Urinalysis: check specific gravity, glucose and protein (over and under-hydration, diabetes, renal failure as occasional causes of ‘simple’ cramp).
WCC and ESR/CRP: both raised in infection. ESR/CRP raised in arthropathy.
U&E and calcium: check renal function and electrolyte imbalance (e.g. from diuretics; hypocalcaemia).
LFT and blood glucose or HbA1c: if suspect alcoholism or diabetes resulting in a neuropathy.
D-dimer (usually in hospital): a raised level suggests a DVT, but is not conclusive.
Consider referring urgently for ultrasound of lower limb veins with or without venography if DVT suspected.
Angiography will be arranged by the specialist if peripheral vascular disease is suspected.
Save the patient unnecessary investigation and possible anticoagulation by taking a careful history. A muscle tear and a DVT can both produce calf swelling and warmth. The former, though, is preceded by a dramatic and sudden pain in the calf, sometimes described as being like a kick or a gunshot.
It can be difficult to distinguish a simple muscle strain from claudication. Muscular pains tend to produce discomfort as soon as the patient stands; claudication usually starts after the patient has walked a predictable distance.
Patients with superficial phlebitis will fear the more serious DVT. Explain the difference to them.
Do not overlook Achilles rupture. The presentation may sometimes be less dramatic than you would expect.
Children rarely present with cramp (though it is common): avoid labelling as ‘growing pains’ unless serious causes are excluded.
Consider investigating the adult patient with recent onset of apparently simple cramps if associated with general malaise (these will be in the minority).
Claudication accompanied by nocturnal pain in the ball of the foot suggests critical ischaemia – refer urgently.
Homans’s sign is positive in virtually all painful conditions of the calf. It is not diagnostic of DVT.
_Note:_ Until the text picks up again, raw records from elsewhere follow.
-- ==== Sys2Proof/Laws/Ops.lean ====
section
/-! SUPPORT. What each shared operation can answer, said once: sequences, USART records, the data register, the bits
of CR, the frame of the LCD's step and of a callback. -/

namespace Sys2Proof.Machine

/-! ## Sequences -/

@[simp] theorem andThen_next {α β : Type} (a : α) (f : α → Res β) : andThen (.next a) f = f a := rfl

@[simp] theorem andThen_fault {α β : Type} (r : Fault) (f : α → Res β) : andThen (.fault r) f = .fault r := rfl

@[simp] theorem andThen_refused {α β : Type} (r : Refusal) (f : α → Res β) : andThen (.refused r) f = .refused r := rfl

/-- A sequence answers exactly when both parts do. -/
theorem andThen_eq_next {α β : Type} {o : Res α} {f : α → Res β} {b : β} :
    andThen o f = .next b ↔ ∃ a, o = .next a ∧ f a = .next b := by
  cases o <;> simp [andThen]

/-! ## USART records -/

theorem withUs_some {α : Type} {s : State} {i : Byte} {u : Usart} (h : usart? s i = some u) (f : Usart → Res α) :
    withUs s i f = f u := by
  simp [withUs, h]

/-- Going on with `us[i]` answers exactly when the block has it and the rest answers. -/
theorem withUs_eq_next {α : Type} {s : State} {i : Byte} {f : Usart → Res α} {b : α} :
    withUs s i f = .next b ↔ ∃ u, usart? s i = some u ∧ f u = .next b := by
  unfold withUs
  cases usart? s i <;> simp

theorem usart?_modUs_same (i : Byte) (f : Usart → Usart) (s : State) :
    usart? (modUs i f s) i = (usart? s i).map f := by
  simp [usart?]

theorem usart?_modUs_some {i : Byte} {s : State} {u : Usart} (f : Usart → Usart) (h : usart? s i = some u) :
    usart? (modUs i f s) i = some (f u) := by
  simp [usart?_modUs_same, h]

theorem usart?_modUs_other {i j : Byte} (f : Usart → Usart) (s : State) (h : j ≠ i) :
    usart? (modUs i f s) j = usart? s j := by
  have : i.toNat ≠ j.toNat := fun e => h (BitVec.eq_of_toNat_eq e.symm)
  simp [usart?, this]

@[simp] theorem usart?_emit (e : Event) (s : State) (j : Byte) : usart? (emit e s) j = usart? s j := rfl

@[simp] theorem usart?_ret (c : Word) (s : State) (j : Byte) : usart? (ret c s) j = usart? s j := rfl

@[simp] theorem usart?_setLcd (l : Lcd) (s : State) (j : Byte) : usart? (setLcd l s) j = usart? s j := rfl

@[simp] theorem usart?_setSch (c : Sched) (s : State) (j : Byte) : usart? (setSch c s) j = usart? s j := rfl

@[simp] theorem usart?_buf (m : Memory) (s : State) (j : Byte) : usart? { s with buf := m } j = usart? s j := rfl

@[simp] theorem length_modUs (i : Byte) (f : Usart → Usart) (s : State) :
    (modUs i f s).us.length = s.us.length := by
  simp

/-- A property of all records survives a change of one that keeps it. -/
theorem forall_modUs {P : Usart → Prop} {i : Byte} {f : Usart → Usart} {s : State} (h : ∀ u ∈ s.us, P u)
    (hf : ∀ u, usart? s i = some u → P u → P (f u)) : ∀ u ∈ (modUs i f s).us, P u := by
  intro u hu
  rw [modUs_us] at hu
  obtain ⟨k, hk, rfl⟩ := List.mem_iff_getElem.1 hu
  rw [List.getElem_modify]
  have hk' : k < s.us.length := by simpa using hk
  split_ifs with e
  · subst e
    exact hf _ (by simp [usart?, hk']) (h _ (List.getElem_mem _))
  · exact h _ (List.getElem_mem _)

theorem usart?_mem {s : State} {i : Byte} {u : Usart} (h : usart? s i = some u) : u ∈ s.us :=
  List.mem_of_getElem? h

/-! ## The data register -/

/-- A write of DR answers exactly with the transmitter enabled and free, and starts a frame (R162). -/
theorem writeDR_next {i b : Byte} {s t : State} :
    writeDR i b s = .next t ↔ ∃ u, usart? s i = some u ∧ crBit u.cr bitTxen = true ∧ u.txInflight = none ∧
      emit (.txFrame i b) (modUs i (Usart.startFrame b) s) = t := by
  unfold writeDR
  rw [withUs_eq_next]
  constructor
  · rintro ⟨u, hu, h⟩
    split_ifs at h with h1 h2
    exact ⟨u, hu, by simpa using h1, by simpa using h2, by simpa using h⟩
  · rintro ⟨u, hu, h1, h2, h3⟩
    exact ⟨u, hu, by simp [h1, h2, h3]⟩

/-- A read of DR answers for every USART of the block, and clears RXNE (R163). -/
theorem readDR_next {i : Byte} {s : State} {r : Byte × State} :
    readDR i s = .next r ↔
      ∃ u, usart? s i = some u ∧ (u.drRx, modUs i (fun u => { u with rxne := false }) s) = r := by
  unfold readDR
  simp [withUs_eq_next]

/-! ## Bits of CR -/

theorem crBit_crSet (cr : Half) (k j : Nat) (b : Bool) :
    crBit (crSet cr k b) j = if j = k ∧ k < 16 then b else crBit cr j := by
  unfold crBit crSet
  cases b
  · simp only [Bool.false_eq_true, if_false, BitVec.getLsbD_and, BitVec.getLsbD_not, BitVec.getLsbD_twoPow]
    by_cases hj : j < 16
    · by_cases e : j = k
      · subst e; simp [hj]
      · simp [hj, e, Ne.symm e]
    · have : cr.getLsbD j = false := BitVec.getLsbD_of_ge _ _ (by omega)
      simp [this]
  · simp only [if_true, BitVec.getLsbD_or, BitVec.getLsbD_twoPow]
    by_cases e : j = k
    · subst e
      by_cases hj : j < 16
      · simp [hj]
      · have : cr.getLsbD j = false := BitVec.getLsbD_of_ge _ _ (by omega)
        simp [hj, this]
    · simp [e, Ne.symm e]

/-- Other bits of CR keep their values. -/
theorem crBit_crSet_other (cr : Half) {k j : Nat} (b : Bool) (h : j ≠ k) : crBit (crSet cr k b) j = crBit cr j := by
  simp [crBit_crSet, h]

/-- Setting a field is an OR with its bit. -/
theorem crSet_true (cr : Half) (k : Nat) : crSet cr k true = cr ||| BitVec.twoPow 16 k := rfl

/-- Clearing a field is an AND with the complement of its bit. -/
theorem crSet_false (cr : Half) (k : Nat) : crSet cr k false = cr &&& ~~~(BitVec.twoPow 16 k) := rfl

/-! ## The LCD's step: what it leaves alone -/

/-- Everything but the LCD and the trace. -/
abbrev SameButLcd (s t : State) : Prop :=
  t.cfg = s.cfg ∧ t.port = s.port ∧ t.sch = s.sch ∧ t.st = s.st ∧ t.us = s.us ∧ t.buf = s.buf ∧
    t.accepts = s.accepts ∧ t.env = s.env ∧ t.draws = s.draws

theorem sendPhaseA_frame (v : Byte) (rs : Bool) (s : State) : SameButLcd s (sendPhaseA v rs s) := by
  simp [SameButLcd, sendPhaseA]

theorem sendPhaseB_frame (s : State) : SameButLcd s (sendPhaseB s) := by
  simp [SameButLcd, sendPhaseB, lowerStrobe]

theorem sendThen_frame (v : Byte) (rs : Bool) (f : Lcd → Lcd) (s : State) : SameButLcd s (sendThen v rs f s) := by
  unfold sendThen
  split
  · exact sendPhaseA_frame v rs s
  · split_ifs
    · exact sendPhaseB_frame s
    · exact sendPhaseB_frame s

theorem initStep_frame (s : State) : SameButLcd s (initStep s) := by
  unfold initStep
  split
  · simp [SameButLcd, powerOnStep]
  all_goals first
    | exact sendThen_frame _ _ _ _
    | simp [SameButLcd]

theorem clearStep_frame (s : State) : SameButLcd s (clearStep s) := by
  unfold clearStep
  split
  all_goals first
    | exact sendThen_frame _ _ _ _
    | simp [SameButLcd]

theorem writeStep_frame {s t : State} (h : writeStep s = .next t) : SameButLcd s t := by
  unfold writeStep at h
  split at h
  · cases h
    simp [SameButLcd, writeStartStep]
  · unfold setPositionStep at h
    split at h
    · cases h
      exact sendThen_frame _ _ _ _
    · cases h
  · unfold characterStep at h
    split_ifs at h
    · obtain ⟨c, -, hc⟩ := andThen_eq_next.1 h
      cases hc
      exact sendThen_frame _ _ _ _
    · cases h
      simp [SameButLcd]
  · cases h
    simp [SameButLcd]

/-- One invocation of the LCD runnable changes the LCD and the trace alone (R230). -/
theorem lcdRun_frame {s t : State} (h : lcdRun s = .next t) : SameButLcd s t := by
  unfold lcdRun at h
  split at h
  · cases h
    exact initStep_frame s
  · unfold requestStep at h
    split at h
    · exact writeStep_frame h
    · cases h
      exact clearStep_frame s
    · cases h
      simp [SameButLcd]
    · cases h
      simp [SameButLcd]
  · cases h
    simp [SameButLcd]

/-! ## Callbacks -/

/-- The three things an invocation can be (R286). -/
theorem invoke_cases {cb : Word} {s t : State} (h : invoke cb s = .next t) :
    t = s ∨ (cb = s.cfg.schTick ∧ t = schTick s) ∨ (cb = s.cfg.cbLcd ∧ lcdRun s = .next t) := by
  unfold invoke at h
  split_ifs at h with h0 h1 h2
  · left
    simpa using h.symm
  · right; left
    exact ⟨h1, by simpa using h.symm⟩
  · right; right
    exact ⟨h2, h⟩
  · left
    simpa using h.symm

/-- A callback changes the pending counter, the LCD and the trace alone (R286). -/
theorem invoke_frame {cb : Word} {s t : State} (h : invoke cb s = .next t) :
    t.cfg = s.cfg ∧ t.port = s.port ∧ t.st = s.st ∧ t.us = s.us ∧ t.buf = s.buf ∧ t.accepts = s.accepts ∧
      t.env = s.env ∧ t.draws = s.draws ∧ t.sch.elapsedMs = s.sch.elapsedMs ∧ t.sch.phase = s.sch.phase ∧
      t.sch.idx = s.sch.idx := by
  obtain rfl | ⟨-, rfl⟩ | ⟨-, h⟩ := invoke_cases h
  · simp
  · simp
  · obtain ⟨h1, h2, h3, h4, h5, h6, h7, h8, h9⟩ := lcdRun_frame h
    simp [h1, h2, h3, h4, h5, h6, h7, h8, h9]

/-- A completion callback is skipped or is an invocation after its event (R191, R192). -/
theorem completionCallback_cases {ev : Event} {cb : Word} {s t : State} (h : completionCallback ev cb s = .next t) :
    (cb = 0 ∧ t = s) ∨ (cb ≠ 0 ∧ invoke cb (emit ev s) = .next t) := by
  unfold completionCallback at h
  split_ifs at h with h0
  · left
    exact ⟨h0, by simpa using h.symm⟩
  · right
    exact ⟨h0, h⟩

end Sys2Proof.Machine
end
Pain in the foot is difficult for patients to ignore and so will often present with a relatively short history. Local causes predominate, but remember to think further afield: referral through S1 (lateral border of the foot) and L5 (dorsum of the foot to the big toe) nerve roots may occur. Ankle pain is not considered here.
COMMON
gout
verruca
bunion/hallux valgus
infected ingrowing toenail (IGTN)
plantar fasciitis
OCCASIONAL
Morton’s neuroma
metatarsalgia
arthritis (osteo and rheumatoid)
Achilles tendonitis/bursitis
oedema
foreign body
RARE
march fracture
Sever’s disease (apophysitis of the calcaneus), usually a problem of adolescence
osteochondritis: navicular = Köhler’s disease; head of second or third metatarsal = Freiberg’s disease
osteomyelitis and septic arthritis
erythromelalgia and painful polyneuropathy
ischaemia
LIKELY: none.
POSSIBLE: urinalysis, FBC, ESR/CRP, rheumatoid factor, uric acid, X-ray.
SMALL PRINT: bone scan, angiography.
NOTE: if the cause is oedema, this will need investigating in its own right (see Swollen ankles, p. 312).
Urinalysis may reveal glycosuria in previously undiagnosed diabetic with neuropathy (suspicion of neuropathy may in itself require further investigations).
FBC/ESR/CRP: raised WCC and ESR/CRP in infection and severe inflammation.
Rheumatoid factor: of prognostic help if foot pain is part of clinical diagnosis of rheumatoid arthritis.
Uric acid: if gout suspected, especially with recurrent attacks and if considering prophylaxis.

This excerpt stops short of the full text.